= Katibah Nusantara =

Katibah Nusantara or KN (Jawi: كتيبه نوسنتارا, Archipelago Battalion / Nusantara Battalion), also known as Katibah Nusantara Lid Daulah Islamiyyah, Malay archipelago unit for the Islamic State in Iraq and Syria and Majmu'ah al Arkhabiliy, was a Southeast Asian Jihadist Militant organization part of the Islamic State (IS), composed of Malay-speaking individuals, mostly from Indonesia and Malaysia, but also from the Philippines and Singapore. They received international attention for being the perpetrators of the 2016 Jakarta attacks. It was made up of about 30 small cells.

It was listed as terror organisation by Malaysia.

==History==
Katibah Nusantara was formally launched on 26 September 2014, headquartered in Al-Shaddadi, in the Syrian province of Hasakah. Its training ground was located in Poso, Indonesia.

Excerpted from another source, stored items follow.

/-- Settles O32: the width is known from the inputs, and both outcomes from the width. -/
theorem readMessageByWidth : Obligations.ReadMessageByWidth := by
  intro s w hi hm hw
  obtain ⟨f, pre, w', hr⟩ := widthRead_spec s
  obtain rfl : w' = w := hr.len.symm.trans (widthRead_oracle hm hw)
  refine ⟨fun hle => ?_, fun hlt => ?_⟩
  · obtain ⟨evs, n, m, ha, hl, hk⟩ := drain_spec (s := widthRead s) hle
    obtain ⟨t, _, _, he, -, hq, hrun, -⟩ := readMessage_completes hi hr hle rfl ha hl hk
    exact ⟨t, _, he, hrun.op, hq.len, hrun.result, decodeMessage_outcome _ _ hle⟩
  · obtain ⟨t, he, hq, -, ho, hres, -⟩ := readMessage_stops hi hr hlt
    exact ⟨t, he, ho, hq.len, hres⟩

end Sys2Proof.Proofs
end

section
/-!
`readMessage` against the Reference device (R205–R208, R238, R242): the width read tells the head payload's length, the
drain brings its bytes and pops it, and the last write clears RX_DR.
-/

namespace Sys2Proof.Proofs

open Sys2Proof.Machine Sys2Proof.Laws

section
variable {s : State} {d : RefDev} {ce : Bool}

/-! ### The width -/

/-- An ACK payload that is queued leaves the RX FIFO alone (R241). -/
theorem queueAck_rxFifo (d : RefDev) (p : Nat) (data : List Byte) : (d.queueAck p data).rxFifo = d.rxFifo := by
  unfold RefDev.queueAck
  split <;> rfl

theorem commit_ackPayload (d : RefDev) (data : List Byte) (n : Nat) : d.commit (cmdPipe 0) data (n + 1) = d.queueAck 0 data :=
  rfl

/-- Step 1 of a `readMessage` leaves the RX FIFO alone (R205, R241). -/
theorem atRest_readAck (h : AtRest s d ce) : ∃ d', AtRest (readAck s) d' ce ∧ d'.rxFifo = d.rxFifo := by
  unfold readAck
  split
  · exact ⟨_, (h.at_write (cmdPipe 0) [Config.ackByte]).ref, by rw [settle_rxFifo, commit_ackPayload, queueAck_rxFifo]⟩
  · exact ⟨d, h, rfl⟩

/-- Step 2 reads the length of the head payload (R205, R242). -/
theorem atRest_readWidth (h : AtRest s d ce) :
    AtRest (readWidth s) d ce ∧ (readWidth s).regs.len = BitVec.ofNat 8 d.rxHead.length := by
  obtain ⟨hw, hv⟩ := h.at_read 0x60 1 (by decide) (by decide) (by decide) (by decide)
  have hd : (d.commit 0x60 [] (1 + 1)).settle ce = d := settle_of_rest _ _ h.rest
  rw [hd] at hw
  refine ⟨hw.ref.congr rfl rfl rfl rfl, ?_⟩
  show (readTx 0x60 1 s).1.headD 0 = _
  rw [List.headD_eq_head?_getD, List.head?_eq_getElem?, hv 0 _ Nat.one_pos rfl]
  rfl

theorem atRest_widthRead (h : AtRest s d ce) : ∃ d', AtRest (widthRead s) d' ce ∧ d'.rxFifo = d.rxFifo ∧
    (widthRead s).regs.len = BitVec.ofNat 8 d.rxHead.length := by
  obtain ⟨d', hd, hf⟩ := atRest_readAck (s := begin .readMessage s) (h.congr rfl rfl rfl rfl)
  obtain ⟨hr, hl⟩ := atRest_readWidth hd
  exact ⟨d', hr, hf, by rw [hl, RefDev.rxHead, RefDev.rxHead, hf]⟩

/-! ### The drain -/

/-- The payload bytes that a drained buffer holds (R206, R208). -/
def drainedPayload (w : Nat) (s : State) : List Byte := (s.regs.rxbuf.toList.drop (payloadStart s.params.rxReadFraming)).take w

/-- A device whose head payload was popped (R238). -/
abbrev popped (d : RefDev) : RefDev := { d with rxFifo := d.rxFifo.tail }

/-- What answers each byte of `l` begins with `l`. -/
theorem take_of_answers {l q : List Byte} (h : ∀ j v, j < l.length → l[j]? = some v → q[j]? = some v) :
    q.take l.length = l :=
  List.ext_getElem? fun j => by
    obtain hj | hj := Nat.lt_or_ge j l.length
    · rw [List.getElem?_take_of_lt hj, List.getElem?_eq_getElem hj, h j _ hj (List.getElem?_eq_getElem hj)]
    · rw [List.getElem?_take_eq_none hj, List.getElem?_eq_none hj]

/-- Step 3 under the default framing (R205, R238). -/
theorem drainInBurst_reference (h : AtRest s d ce) (hf : s.params.rxReadFraming = .commandInBurst)
    (h1 : 1 ≤ d.rxHead.length) (h32 : d.rxHead.length ≤ 32) : AtRest (drainInBurst d.rxHead.length s) (popped d) ce ∧
      drainedPayload d.rxHead.length (drainInBurst d.rxHead.length s) = d.rxHead := by
  have hs : AtRest (placeCommand s) d ce := h.congr rfl rfl rfl rfl
  have hlen : (burstOut d.rxHead.length s.regs.rxbuf).tail.length = d.rxHead.length := by simp [burstOut]; omega
  obtain ⟨hw, hv⟩ := hs.at_burst 0x61 (burstOut d.rxHead.length s.regs.rxbuf).tail
  have hp : (burstTx 0x61 (burstOut d.rxHead.length s.regs.rxbuf).tail (placeCommand s)).2.params = s.params :=
    (burstTx_bus _ _ _).drives.params
  have hq := burstTx_length 0x61 (burstOut d.rxHead.length s.regs.rxbuf).tail (placeCommand s)
  unfold drainInBurst drainedPayload
  dsimp only
  generalize (burstOut d.rxHead.length s.regs.rxbuf).tail = out at *
  generalize burstTx 0x61 out (placeCommand s) = q at *
  rw [commit_read d 0x61 out [] _ (by decide) (by decide) (by decide) (by decide), commit_rxPayload, if_neg (by omega),
    settle_popped d ce h.rest] at hw
  refine ⟨hw.ref.congr rfl rfl rfl rfl, ?_⟩
  have ht : q.1.take d.rxHead.length = d.rxHead := take_of_answers fun j v hj hjv => hv j v (by omega) hjv
  rw [hp, hf, overlay_toList _ _ (by simp; omega)]
  show ((q.1 ++ _).take d.rxHead.length) = _
  rw [List.take_append_of_le_length (by omega), ht]

/-- Step 3 under `CommandThenBurst` (R208, R238). -/
theorem drainThenBurst_reference (h : AtRest s d ce) (hf : s.params.rxReadFraming = .commandThenBurst)
    (h1 : 1 ≤ d.rxHead.length) (h32 : d.rxHead.length ≤ 32) : AtRest (drainThenBurst d.rxHead.length s) (popped d) ce ∧
      drainedPayload d.rxHead.length (drainThenBurst d.rxHead.length s) = d.rxHead := by
  obtain ⟨hw, hv⟩ := h.at_read 0x61 (d.rxHead.length + 1) (by decide) (by decide) (by decide) (by decide)
  have hp : (readTx 0x61 (d.rxHead.length + 1) s).2.params = s.params := (keeps_readTx _ _ _).params
  have hq := readTx_length 0x61 (d.rxHead.length + 1) s
  unfold drainThenBurst drainedPayload
  dsimp only
  generalize readTx 0x61 (d.rxHead.length + 1) s = q at *
  rw [commit_rxPayload, if_neg (by omega), settle_popped d ce h.rest] at hw
  refine ⟨hw.ref.congr rfl rfl rfl rfl, ?_⟩
  have ht : q.1.take d.rxHead.length = d.rxHead := take_of_answers fun j v hj hjv => hv j v (by omega) hjv
  rw [hp, hf, overlay_toList _ _ (by omega)]
  show (q.1 ++ _).take d.rxHead.length = _
  rw [List.take_append_of_le_length (by omega), ht]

In early April 2015, the unit achieved its first major combat success by capturing five Kurdish-held territories in Syria, speculating that the unit's main area of operations was still in Syria, before the 2016 Jakarta attacks.

==Leadership==
The unit's first known Amir, or leader, is Abu Ibrahim al-Indunisiy. In 2016, it was alleged that either Bahrun Naim, mastermind of the 2016 Jakarta attacks, or Bahrum Syah, known by his nom de guerre Abu Muhammad al Indonesi, took over leadership until the groups demise.